[Collected data entries]:
----

-- ==== Sys2Proof/Tests/Slice0.lean ====
section
/-! SUPPORT. The model's own tests: ill-formed accesses are refused, the words of the opcode map decode, and one or two
vectors of spec/95_test_vectors.md per command (each docstring names the vector its expected result comes from). -/

namespace Sys2Proof.Tests

open Sys2Proof.Machine

/-! ## Helpers -/

/-- The part the vectors of spec/95_test_vectors.md assume: MEM_BYTES 0x1000, QMAX 64; REG_BASE is an instance. -/
def part : Params := ⟨0xFFF, 63, 0x40000000⟩

/-- The reset state of that part with a launch memory of 0x00 bytes (the vectors' assumption on mem0), and with SRC, DST
and COUNT written. -/
def ranges (src dst count : Word) : State :=
  { State.reset with params := part, mem := [], src := src, dst := dst, count := count }

/-- The same with SRC, DST, WIDTH and HEIGHT written. -/
def shape (src dst w h : Word) : State :=
  { ranges src dst 0 with width := w, height := h }

/-- The same with QUANT's operands written. -/
def palette (src dst m n : Word) : State := { ranges src dst m with ncol := n }

/-- The same with one access pending. -/
def host (a : Access) : State := { ranges 0 0 0 with pending := [a] }

/-- The state with bytes in its data memory. -/
def holding (a : Nat) (bytes : List Byte) (s : State) : State := s.store (bytesAt a bytes)

/-- STATUS after an outcome. -/
def statusOf (o : Host.Outcome State Fault Refusal) : Option Word :=
  match o with
  | .next t => some t.status.toWord
  | .fault _ => none
  | .refused _ => none

/-- STATUS and `n` bytes of memory after an outcome. -/
def bytesOf (a n : Nat) (o : Host.Outcome State Fault Refusal) : Option (Word × List Byte) :=
  match o with
  | .next t => some (t.status.toWord, t.mem.readBytes a n)
  | .fault _ => none
  | .refused _ => none

/-- STATUS and COUT after an outcome. -/
def coutOf (o : Host.Outcome State Fault Refusal) : Option (Word × Word) :=
  match o with
  | .next t => some (t.status.toWord, t.cout)
  | .fault _ => none
  | .refused _ => none

/-- What the host gets back from a read of an offset in a state. -/
def readBack (s : State) (off : Nat) : Option Reply :=
  match step { s with pending := [.read (.slot off) 4] } with
  | .next t => some t.reply
  | .fault _ => none
  | .refused _ => none

/-- What the host reads back at an offset after one access. -/
def afterAccess (s : State) (a : Access) (off : Nat) : Option Reply :=
  match step { s with pending := [a] } with
  | .next t => readBack t off
  | .fault _ => none
  | .refused _ => none
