-- ==== Sys2Proof/Machine/Dispatch.lean ====
section
/-! DEFINITION. exec: one arm per constructor of Instr, each one direct call of that instruction's meaning. -/

namespace Sys2Proof.Machine

def exec (i : Instr) (s : State) : Host.Outcome State Fault Refusal :=
  match i with
  | .blockStored bfinal => Sys2Proof.Machine.execBlockStored bfinal s
  | .blockFixed bfinal => Sys2Proof.Machine.execBlockFixed bfinal s
  | .blockDynamic bfinal => Sys2Proof.Machine.execBlockDynamic bfinal s
  | .blockReserved bfinal => Sys2Proof.Machine.execBlockReserved bfinal s
  | .raw => Sys2Proof.Machine.execRaw s
  | .clN n => Sys2Proof.Machine.execClN n s
  | .cl16 => Sys2Proof.Machine.execCl16 s
  | .cl17 => Sys2Proof.Machine.execCl17 s
  | .cl18 => Sys2Proof.Machine.execCl18 s
  | .lit b => Sys2Proof.Machine.execLit b s
  | .eob => Sys2Proof.Machine.execEob s
  | .len257 => Sys2Proof.Machine.execLen257 s
  | .len258 => Sys2Proof.Machine.execLen258 s
  | .len259 => Sys2Proof.Machine.execLen259 s
  | .len260 => Sys2Proof.Machine.execLen260 s
  | .len261 => Sys2Proof.Machine.execLen261 s
  | .len262 => Sys2Proof.Machine.execLen262 s
  | .len263 => Sys2Proof.Machine.execLen263 s
  | .len264 => Sys2Proof.Machine.execLen264 s
  | .len265 => Sys2Proof.Machine.execLen265 s
  | .len266 => Sys2Proof.Machine.execLen266 s
  | .len267 => Sys2Proof.Machine.execLen267 s
  | .len268 => Sys2Proof.Machine.execLen268 s
  | .len269 => Sys2Proof.Machine.execLen269 s
  | .len270 => Sys2Proof.Machine.execLen270 s
  | .len271 => Sys2Proof.Machine.execLen271 s
  | .len272 => Sys2Proof.Machine.execLen272 s
  | .len273 => Sys2Proof.Machine.execLen273 s
  | .len274 => Sys2Proof.Machine.execLen274 s
  | .len275 => Sys2Proof.Machine.execLen275 s
  | .len276 => Sys2Proof.Machine.execLen276 s
  | .len277 => Sys2Proof.Machine.execLen277 s
  | .len278 => Sys2Proof.Machine.execLen278 s
  | .len279 => Sys2Proof.Machine.execLen279 s
  | .len280 => Sys2Proof.Machine.execLen280 s
  | .len281 => Sys2Proof.Machine.execLen281 s
  | .len282 => Sys2Proof.Machine.execLen282 s
  | .len283 => Sys2Proof.Machine.execLen283 s
  | .len284 => Sys2Proof.Machine.execLen284 s
  | .len285 => Sys2Proof.Machine.execLen285 s
  | .llrsv286 => Sys2Proof.Machine.execLlrsv286 s
  | .llrsv287 => Sys2Proof.Machine.execLlrsv287 s
  | .dist0 => Sys2Proof.Machine.execDist0 s
  | .dist1 => Sys2Proof.Machine.execDist1 s
  | .dist2 => Sys2Proof.Machine.execDist2 s
  | .dist3 => Sys2Proof.Machine.execDist3 s
  | .dist4 => Sys2Proof.Machine.execDist4 s
  | .dist5 => Sys2Proof.Machine.execDist5 s
  | .dist6 => Sys2Proof.Machine.execDist6 s
  | .dist7 => Sys2Proof.Machine.execDist7 s
  | .dist8 => Sys2Proof.Machine.execDist8 s
  | .dist9 => Sys2Proof.Machine.execDist9 s
  | .dist10 => Sys2Proof.Machine.execDist10 s
  | .dist11 => Sys2Proof.Machine.execDist11 s
  | .dist12 => Sys2Proof.Machine.execDist12 s
  | .dist13 => Sys2Proof.Machine.execDist13 s
  | .dist14 => Sys2Proof.Machine.execDist14 s
  | .dist15 => Sys2Proof.Machine.execDist15 s
  | .dist16 => Sys2Proof.Machine.execDist16 s
  | .dist17 => Sys2Proof.Machine.execDist17 s
  | .dist18 => Sys2Proof.Machine.execDist18 s
  | .dist19 => Sys2Proof.Machine.execDist19 s
  | .dist20 => Sys2Proof.Machine.execDist20 s
  | .dist21 => Sys2Proof.Machine.execDist21 s
  | .dist22 => Sys2Proof.Machine.execDist22 s
  | .dist23 => Sys2Proof.Machine.execDist23 s
  | .dist24 => Sys2Proof.Machine.execDist24 s
  | .dist25 => Sys2Proof.Machine.execDist25 s
  | .dist26 => Sys2Proof.Machine.execDist26 s
  | .dist27 => Sys2Proof.Machine.execDist27 s
  | .dist28 => Sys2Proof.Machine.execDist28 s
  | .dist29 => Sys2Proof.Machine.execDist29 s
  | .drsv30 => Sys2Proof.Machine.execDrsv30 s
  | .drsv31 => Sys2Proof.Machine.execDrsv31 s

end Sys2Proof.Machine
end

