-- ==== Sys2Proof/Machine/Step.lean ====
section
/-! DEFINITION. One step of the core: the host's command where one is pending, else the instruction that the phase fetches
(44_block.md R200; 70_reset_and_hazards.md R301, R303, R304). -/

namespace Sys2Proof.Machine

/-- One step. -/
def step (s : State) : Host.Outcome State Fault Refusal :=
  match s.takeCommand with
  | some t => .next t
  | none => (fetch s).thenStep fun i t => exec i t

/-- `s` with the instruction of the table word `w` where the next step fetches it (log 11). -/
def State.withFetchWord (s : State) (nbits w : Nat) : State := s.placeTableWord nbits w

end Sys2Proof.Machine
end

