-- ==== Sys2Proof/Tests/Slice0.lean ====
section
/-! SUPPORT. Tests: the smoke test of WellFormed, words written out from the spec's encodings, one step of each instruction
on a small state, and for each statement with hypotheses a state and operands that meet them together. Expected values are
those of 95_test_vectors.md (the vector is named) or are worked out by hand from the rule named. -/

set_option Elab.async false

namespace Sys2Proof.Tests

open Sys2Proof.Machine

/-- Bytes written as numbers. -/
def bytes (xs : List Nat) : List Byte := xs.map (BitVec.ofNat 8 ·)

/-- The state after reset with the input `xs` and the cursor at `p`. -/
def at_ (xs : List Nat) (p : Nat) : State :=
  { State.reset with inMem := Memory.ofBytes (bytes xs), inLen := xs.length, pos := p }

/-- The same in the phase `ph`. -/
def inPhase (ph : Phase) (xs : List Nat) (p : Nat) : State := { at_ xs p with phase := ph }

/-- A fixed block's body, with `out` already produced. -/
def body (xs : List Nat) (p : Nat) (out : List Nat) : State :=
  (bytes out).foldl State.outAppend
    { inPhase .decoding xs p with btype := 1, bfinal := true, lt := fixedLitLen, dt := fixedDist }

/-- A code-length run in progress, with `arr` already produced. -/
def running (xs : List Nat) (p : Nat) (arr : List Nat) : State :=
  (inPhase .dynamicTables xs p).setWork { Work.empty with arr := arr }

/-- The next state, where there is one. -/
def answer (o : Host.Outcome State Fault Refusal) : Option State :=
  match o with
  | .next t => some t
  | .fault _ => none
  | .refused _ => none

/-- What a step answers, from what `answer` shows. -/
theorem next_of {o : Host.Outcome State Fault Refusal} (h : (answer o).isSome = true) : ∃ t, o = .next t := by
  cases o with
  | next t => exact ⟨t, rfl⟩
  | fault f => simp [answer] at h
  | refused r => simp [answer] at h

/-- The error, where there is one. -/
def failure {ε α : Type} (x : Except ε α) : Option ε :=
  match x with
  | .ok _ => none
  | .error e => some e

theorem ok_of {ε α : Type} {x : Except ε α} {a : α} (h : x.toOption = some a) : x = .ok a := by
  cases x with
  | ok b => exact congrArg Except.ok (Option.some.inj h)
  | error e => simp [Except.toOption] at h

theorem error_of {ε α : Type} {x : Except ε α} {e : ε} (h : failure x = some e) : x = .error e := by
  cases x with
  | ok b => simp [failure] at h
  | error e' => exact congrArg Except.error (Option.some.inj h)

/-- Cursor, phase, error and bytes produced of a state, or its code lengths so far. -/
structure Shown where
  pos : Nat
  phase : Phase
  err : ErrKind
  data : List Nat
deriving DecidableEq, Repr

/-- What a step leaves: cursor, phase, error, output. -/
def shown (o : Host.Outcome State Fault Refusal) : Option Shown :=
  (answer o).map fun t => ⟨t.pos, t.phase, t.err, (Memory.bytes t.out 0 t.outCount).map BitVec.toNat⟩

/-- What a step leaves of a code-length run: cursor, phase, error, lengths. -/
def shownLengths (o : Host.Outcome State Fault Refusal) : Option Shown :=
  (answer o).map fun t => ⟨t.pos, t.phase, t.err, t.work.arr⟩

/-- The meta table of vector HB14. -/
def hb14 : List Nat := [0, 3, 0, 2, 3, 0, 0, 0, 0, 0, 0, 0, 0, 0, 0, 0, 3, 3, 2]

def hb14Table : Table := (build hb14).getD []

/-- The stream of program P3. -/
def p3 : List Nat :=
  [0x25, 0xC0, 0x37, 0x01, 0x00, 0x00, 0x0C, 0x02, 0x30, 0xAD, 0xE9, 0xF0, 0x6F, 0x81, 0x83, 0xA8, 0xD9, 0xFB, 0x00]

/-! ## WellFormed (43_codelength_rle.md R182: meta symbols 0 to 15 are lengths) -/

theorem test_wf_accepts_last_length : (Instr.clN 15).wellFormed = true := by decide
theorem test_wf_refuses_length_16 : (Instr.clN 16).wellFormed = false := by decide
theorem test_wf_accepts_every_other_kind :
    [Instr.blockReserved true, .raw, .cl18, .lit 255, .eob, .len285, .llrsv287, .dist29, .drsv31].all
      Instr.wellFormed = true := by decide

/-! ## Decoding: words from the spec -/

/-- BTYPE 0 to 3 with BFINAL 0 and 1 (30_encoding.md R91, R92): bit 0 final, bits 2..1 type. -/
theorem test_decode_headers :
    (List.range 8).map (fun h => (decode .blkhdr [] (Memory.ofBytes [BitVec.ofNat 8 h]) 8 0).toOption) =
      [some (.blockStored false, 3), some (.blockStored true, 3), some (.blockFixed false, 3),
        some (.blockFixed true, 3), some (.blockDynamic false, 3), some (.blockDynamic true, 3),
        some (.blockReserved false, 3), some (.blockReserved true, 3)] := by decide +kernel

/-- One header bit is not there. -/
theorem test_decode_header_cut : decode .blkhdr [] (Memory.ofBytes [0x07]) 8 6 = .error .endOfInput :=
  error_of (by decide +kernel)

/-- A raw byte has no opcode bits (30_encoding.md R114). -/
theorem test_decode_raw : decode .raw [] (Memory.ofBytes [0x68]) 8 0 = .ok (.raw, 0) :=
  ok_of (by decide +kernel)

/-- Codes of HB14, first stream bit first: 00 is 3, 01 is 18, 100 is 1, 101 is 4, 110 is 16, 111 is 17. -/
theorem test_decode_cl :
    [0x00, 0x02, 0x01, 0x05, 0x03, 0x07].map
        (fun b => (decode .clsym hb14Table (Memory.ofBytes [BitVec.ofNat 8 b]) 8 0).toOption) =
      [some (.clN 3, 2), some (.cl18, 2), some (.clN 1, 3), some (.clN 4, 3), some (.cl16, 3), some (.cl17, 3)] := by
  decide +kernel

/-- HD2, HD3, and the codes of P5, M1, M2, E6 and E6b at bit 11 or 3: symbols 0x68, 256, 259, 284, 285, 286, 287. -/
theorem test_decode_litlen :
    [([0xCB, 0x48], 3), ([0x03, 0x00], 3), ([0x4B, 0x04, 0x03, 0x00], 11), ([0xAB, 0x18, 0xF9, 0, 0], 11),
        ([0xAB, 0x18, 0x05, 0], 11), ([0x1B, 0x03, 0x00], 3), ([0x1B, 0x07, 0x00], 3)].map
        (fun x => (decode .llsym fixedLitLen (Memory.ofBytes (bytes x.1)) (8 * x.1.length) x.2).toOption) =
      [some (.lit 0x68, 11), some (.eob, 10), some (.len259, 18), some (.len284, 19), some (.len285, 19),
        some (.llrsv286, 11), some (.llrsv287, 11)] := by decide +kernel

/-- A 9-bit literal: 255 is nine 1 bits (30_encoding.md R106). -/
theorem test_decode_nine_bit_literal :
    decode .llsym fixedLitLen (Memory.ofBytes [0xFF, 0x01]) 16 0 = .ok (.lit 255, 9) :=
  ok_of (by decide +kernel)

/-- Distance codes 00000, 00001, 00010, 11101, 11110, 11111, first stream bit first (30_encoding.md R107). -/
theorem test_decode_dist :
    [0x00, 0x10, 0x08, 0x17, 0x0F, 0x1F].map
        (fun b => (decode .dsym fixedDist (Memory.ofBytes [BitVec.ofNat 8 b]) 8 0).toOption) =
      [some (.dist0, 5), some (.dist1, 5), some (.dist2, 5), some (.dist29, 5), some (.drsv30, 5),
        some (.drsv31, 5)] := by decide +kernel

/-- A number above a format's last is refused by name. -/
theorem test_decode_refuses_numbers :
    decodeOpcode .blkhdr 8 = .error (.noElement .blkhdr 8) ∧ decodeOpcode .clsym 19 = .error (.noElement .clsym 19) ∧
      decodeOpcode .llsym 288 = .error (.noElement .llsym 288) ∧
      decodeOpcode .dsym 32 = .error (.noElement .dsym 32) := ⟨rfl, rfl, rfl, rfl⟩

/-- The encoder writes the stream bits of E6, P2 and HB14: `1 1 0`, `10011000`, `0000000`, `11000110`, `111`. -/
theorem test_encode_words :
    encode [] (.blockFixed true) = some [1, 1, 0] ∧ encode fixedLitLen (.lit 0x68) = some [1, 0, 0, 1, 1, 0, 0, 0] ∧
      encode fixedLitLen .eob = some [0, 0, 0, 0, 0, 0, 0] ∧
      encode fixedLitLen .llrsv286 = some [1, 1, 0, 0, 0, 1, 1, 0] ∧ encode fixedDist .dist1 = some [0, 0, 0, 0, 1] ∧
      encode hb14Table .cl17 = some [1, 1, 1] ∧ encode hb14Table (.clN 2) = none := by decide +kernel

/-- A bare table word: LIT's and LEN285's 9-bit numbers, a header, a distance symbol (log 11). -/
theorem test_decode_table_words :
    decodeTableWord 16 0 = some (.lit 0) ∧ decodeTableWord 16 285 = some .len285 ∧
      decodeTableWord 8 6 = some (.blockReserved false) ∧ decodeTableWord 8 31 = some .drsv31 := by decide +kernel

/-! ## The primitives -/

/-- HB1 (41_huffman_build.md R159). -/
theorem test_build_hb1 :
    build [3, 3, 3, 3, 3, 2, 4, 4] = some [⟨2, 0, 5⟩, ⟨3, 2, 0⟩, ⟨3, 3, 1⟩, ⟨3, 4, 2⟩, ⟨3, 5, 3⟩, ⟨3, 6, 4⟩,
      ⟨4, 14, 6⟩, ⟨4, 15, 7⟩] := by decide +kernel

/-- HB4, HB5, HB7, HB8, HB10, HB11, HB15. -/
theorem test_build_edges :
    build [0, 1, 0] = some [⟨1, 0, 1⟩, ⟨1, 1, 1⟩] ∧ build [0, 2, 0] = some [⟨2, 0, 1⟩] ∧ build [0, 0, 0] = some [] ∧
      build [2, 2] = some [⟨2, 0, 0⟩, ⟨2, 1, 1⟩] ∧ build [1, 1, 1] = none ∧ build [1, 2, 2, 2] = none ∧
      build [1, 15, 15] = some [⟨1, 0, 0⟩, ⟨15, 16384, 1⟩, ⟨15, 16385, 2⟩] := by decide +kernel

/-- HB12 and HB12b: a complete code that reaches length 15, and one symbol too many. -/
theorem test_build_reaches_maxbits :
    ((build ((List.range 15).map (· + 1) ++ [15])).map fun T => lookupCode T 15 32767) = some (some 15) ∧
      build ((List.range 15).map (· + 1) ++ [15, 15]) = none := by decide +kernel

/-- HD5, HD6: the drained input; the end of the input is the reader's cursor. -/
theorem test_decodeSym_drains :
    shown ((decodeSym ((build [1, 2, 3]).getD []) (inPhase .decoding [0x07] 0)).toOutcome) =
        some ⟨8, .failed, .unexpectedEndOfStream, []⟩ ∧
      shown ((decodeSym [] (inPhase .decoding [0x00] 0)).toOutcome) =
        some ⟨8, .failed, .unexpectedEndOfStream, []⟩ := by decide +kernel

/-- BR2, BR8, BR9: reads that span bytes. -/
theorem test_readBits_spans :
    bitsLsb (Memory.ofBytes [0xB5, 0x01]) 3 7 = 54 ∧ bitsLsb (Memory.ofBytes [0xFF, 0x34, 0x12, 0x80]) 7 16 = 0x2469 ∧
      bitsLsb (Memory.ofBytes [0x12, 0x34, 0x56]) 4 16 = 0x6341 := by decide +kernel

/-- R131's corner case (D5): a read of no bits returns 0 beyond the end of the input too, where a read of one raises; so does
DIST0, which has no extra bits. -/
theorem test_readBits_none_beyond_end :
    readBits 0 (at_ [0xB5] 24) = .ok 0 (at_ [0xB5] 24) ∧
      shown ((readBits 1 (at_ [0xB5] 24)).toOutcome) = some ⟨24, .failed, .unexpectedEndOfStream, []⟩ ∧
      shown (exec .dist0 ((body [] 8 [7]).setWork { Work.empty with len := 3 })) =
        some ⟨8, .decoding, .noError, [7, 7, 7, 7]⟩ :=
  ⟨rfl, by decide +kernel, by decide +kernel⟩

/-- The memory's canonical form: writing 0 removes the cell. -/
theorem test_memory_canonical :
    Memory.write (Memory.write [] 5 7) 5 0 = [] ∧ Memory.write (Memory.write [] 5 7) 2 9 = [(2, 9), (5, 7)] := by
  decide +kernel

/-! ## One step of each instruction -/

/-- P1: header, stored header, raw byte; BK3's end of body. -/
theorem test_stored_steps :
    shown (step (inPhase .awaitingHeader [0x01, 5, 0, 0xFA, 0xFF, 0x68] 0)) = some ⟨3, .stored, .noError, []⟩ ∧
      shown (step (inPhase .stored [0x01, 5, 0, 0xFA, 0xFF, 0x68] 3)) = some ⟨40, .decoding, .noError, []⟩ ∧
      shown (step { inPhase .decoding [0x01, 5, 0, 0xFA, 0xFF, 0x68] 40 with rawRem := 5 }) =
        some ⟨48, .decoding, .noError, [0x68]⟩ ∧
      shown (step { inPhase .decoding [0x01, 0, 0, 0xFF, 0xFF] 40 with bfinal := true }) =
        some ⟨40, .done, .noError, []⟩ := by decide +kernel

/-- E2: LEN and NLEN are no complements. -/
theorem test_stored_malformed :
    shown (step (inPhase .stored [0x01, 5, 0, 0xFA, 0xFE, 0x68] 3)) = some ⟨40, .failed, .malformedStoredBlock, []⟩ := by
  decide +kernel

/-- BK8: fixed header and setup. -/
theorem test_fixed_steps :
    shown (step (inPhase .awaitingHeader [0x03, 0x00] 0)) = some ⟨3, .fixedTables, .noError, []⟩ ∧
      shown (step (inPhase .fixedTables [0x03, 0x00] 3)) = some ⟨3, .decoding, .noError, []⟩ := by decide +kernel

/-- P3: dynamic header and setup, with the codes of 'a', EOB and the distance symbol 0. -/
theorem test_dynamic_steps :
    shown (step (inPhase .awaitingHeader p3 0)) = some ⟨3, .dynamicTables, .noError, []⟩ ∧
      ((answer (step (inPhase .dynamicTables p3 3))).map fun t =>
        [some t.pos, lookupCode t.lt 1 0, lookupCode t.lt 3 4, lookupCode t.dt 1 0, lookupCode t.dt 1 1]) =
        some [some 122, some 97, some 256, some 0, some 0] := by decide +kernel

/-- E8, E9, E10, E11: the ways a dynamic header is rejected. -/
theorem test_dynamic_rejects :
    shown (step (inPhase .dynamicTables [5, 0xC0, 1, 4, 0, 0, 0, 0x40, 0x10] 3)) =
        some ⟨71, .failed, .invalidCodeLengths, []⟩ ∧
      shown (step (inPhase .dynamicTables [5, 0, 2, 0x24] 3)) = some ⟨30, .failed, .invalidRunLength, []⟩ ∧
      shown (step (inPhase .dynamicTables [5, 0x20, 4, 0x49, 0xFF, 0x5F, 0x1B] 3)) =
        some ⟨54, .failed, .invalidRunLength, []⟩ ∧
      shown (step (inPhase .dynamicTables [5, 0xC0, 0x81, 0, 0, 0, 0, 0, 0x10, 0xFC, 0xFF, 3] 3)) =
        some ⟨91, .failed, .invalidCodeLengths, []⟩ := by decide +kernel

/-- BK1, BK2: the reserved type, whatever the final flag. -/
theorem test_reserved_type :
    shown (step (inPhase .awaitingHeader [0x07] 0)) = some ⟨3, .failed, .unsupportedBlockType, []⟩ ∧
      shown (step (inPhase .awaitingHeader [0x06] 0)) = some ⟨3, .failed, .unsupportedBlockType, []⟩ := by
  decide +kernel

/-- 43_codelength_rle.md R182. -/
theorem test_clN : shownLengths (exec (.clN 15) (running [] 0 [4])) = some ⟨0, .dynamicTables, .noError, [4, 15]⟩ := by decide +kernel
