-- ==== Sys2Proof/Machine/Transmit.lean ====
section
/-! DEFINITION. The service transmitters and the egress frames (R17, R18, R156 to R158, R173). -/

namespace Sys2Proof.Machine

namespace Sending

/-- R157: every fragment of the message has been supplied. -/
def exhausted (x : Sending) : Bool := fragmentCount x.bytes.length ≤ x.next

end Sending

namespace Egress

/-- R157: at a boundary the transmitter has not taken, a message whose last fragment rode in the frame before is fully
sent. -/
def fullySent (e : Egress) : Option Sending :=
  match e.transmitter with
  | some x => if e.serviceDue && x.exhausted then some x else none
  | none => none

/-- R156, R157: the head of the response queue becomes the message being sent. -/
def pickResponse (e : Egress) : Egress :=
  match e.responses with
  | r :: rest => { e with responses := rest, transmitter := some { bytes := r.bytes, next := 0, origin := r.origin } }
  | [] => e

/-- R157: the field the transmitter supplies. -/
def supply (e : Egress) : ServiceField :=
  match e.transmitter with
  | some x => fragmentOf x.bytes x.next
  | none => idleField

/-- R157: the field is supplied for the frame, and the index of the next fragment increases by 1. -/
def serve (e : Egress) : Egress :=
  { e with
    transmitter := e.transmitter.map fun x => { x with next := x.next + 1 }
    field := e.supply
    serviceDue := false }

/-- R157, R19: a disabled port sends no frame, so its transmitter supplies no field. -/
def pass (e : Egress) : Egress := { e with serviceDue := false }

end Egress

namespace State

/-- R174, R164: what a fully sent message brings about, by what it is. -/
def messageEffect (s : State) : MessageOrigin → State
  | .response => s
  | .softReset => s.updateChannel fun c => { c with processor := .resetDue }
  | .report n => s.updateEvents (EventUnit.reportSent n)

/-- R157: a message fully sent at the boundary in progress leaves its transmitter IDLE. -/
def completeSending (s : State) (e : PortIdx) : State :=
  match s.egress[e].fullySent with
  | some x => (s.updateEgress e fun y => { y with transmitter := none }).messageEffect x.origin
  | none => s

/-- R157, R173: the report offered to a transmitter that finds no response, on the control port's egress alone. -/
def pickReport (s : State) (e : PortIdx) : State :=
  match s.events.offered with
  | some r =>
    if s.channel.control = e then
      (s.updateEgress e fun y =>
        { y with transmitter := some { bytes := reportBytes r, next := 0, origin := .report r.sequence } }).updateEvents
        (EventUnit.beginTransmission r.sequence)
    else s
  | none => s

/-- R157: an IDLE transmitter picks a message. -/
def pickMessage (s : State) (e : PortIdx) : State :=
  if s.egress[e].transmitter.isSome then s
  else if s.egress[e].responses.isEmpty then s.pickReport e
  else s.updateEgress e Egress.pickResponse

/-- R133, R18: the slot-valid map of an egress port. -/
def egressValidMap (s : State) (e : PortIdx) : Word16 :=
  (List.finRange 16).foldl (fun w k => if s.slots[slotIndex e k].output.valid then w ||| BitVec.twoPow 16 k.val else w) 0#16

/-- R134, R18: the samples of an egress port. -/
def egressSamples (s : State) (e : PortIdx) : Vector Sample 16 :=
  Vector.ofFn fun k => s.slots[slotIndex e k].output.sample

/-- R18: frame k of an egress port. -/
def egressFrame (s : State) (e : PortIdx) : LaneFrame :=
  buildFrame (s.timing.periodCounter.setWidth 8) (s.egressValidMap e) s.egress[e].field (s.egressSamples e)

/-- R157: the transmitter takes the boundary: a message fully sent leaves it, it picks where it is IDLE, and it supplies the
field of the frame. -/
def takeTransmitter (s : State) (e : PortIdx) : State :=
  if s.egress[e].enabled then ((s.completeSending e).pickMessage e).updateEgress e Egress.serve
  else s.updateEgress e Egress.pass

/-- R157: the transmitter's turn, once a boundary. -/
def ensureTransmitter (s : State) (e : PortIdx) : State := if s.egress[e].serviceDue then s.takeTransmitter e else s

/-- R18, R19: the lane carries frame k, or is idle while the port is disabled. -/
def sendFrame (s : State) (e : PortIdx) : State :=
  let f := s.egressFrame e
  s.updateEgress e fun y => { y with lane := if y.enabled then some f else none, frameDue := false }

/-- R134: the 16 output samples of an egress port. -/
def ensureMixes (s : State) (e : PortIdx) : State := forEach 16 (fun k s => ensureMix s (slotIndex e k)) s

/-- R18: the frame of an egress port, once a boundary, after its 16 output samples and its service field. -/
def ensureFrame (s : State) (e : PortIdx) : State :=
  if s.egress[e].frameDue then ((s.ensureMixes e).ensureTransmitter e).sendFrame e else s

/-- R157: the report a transmitter was sending is abandoned; its record stays UNSENT. -/
def abandonSending (s : State) (e : PortIdx) : State :=
  match s.egress[e].transmitter with
  | some x =>
    match x.origin with
    | .report n => s.updateEvents (EventUnit.abandonTransmission n)
    | .response | .softReset => s
  | none => s

end State

end Sys2Proof.Machine
end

----

[What is required]: Filter the entries down to the lines holding the string "failed". Copy each of those lines.

[Reply to the task]:
        some ⟨8, .failed, .unexpectedEndOfStream, []⟩ ∧
        some ⟨8, .failed, .unexpectedEndOfStream, []⟩ := by decide +kernel
      shown ((readBits 1 (at_ [0xB5] 24)).toOutcome) = some ⟨24, .failed, .unexpectedEndOfStream, []⟩ ∧
    shown (step (inPhase .stored [0x01, 5, 0, 0xFA, 0xFE, 0x68] 3)) = some ⟨40, .failed, .malformedStoredBlock, []⟩ := by
        some ⟨71, .failed, .invalidCodeLengths, []⟩ ∧
      shown (step (inPhase .dynamicTables [5, 0, 2, 0x24] 3)) = some ⟨30, .failed, .invalidRunLength, []⟩ ∧
        some ⟨54, .failed, .invalidRunLength, []⟩ ∧
        some ⟨91, .failed, .invalidCodeLengths, []⟩ := by decide +kernel
    shown (step (inPhase .awaitingHeader [0x07] 0)) = some ⟨3, .failed, .unsupportedBlockType, []⟩ ∧
      shown (step (inPhase .awaitingHeader [0x06] 0)) = some ⟨3, .failed, .unsupportedBlockType, []⟩ := by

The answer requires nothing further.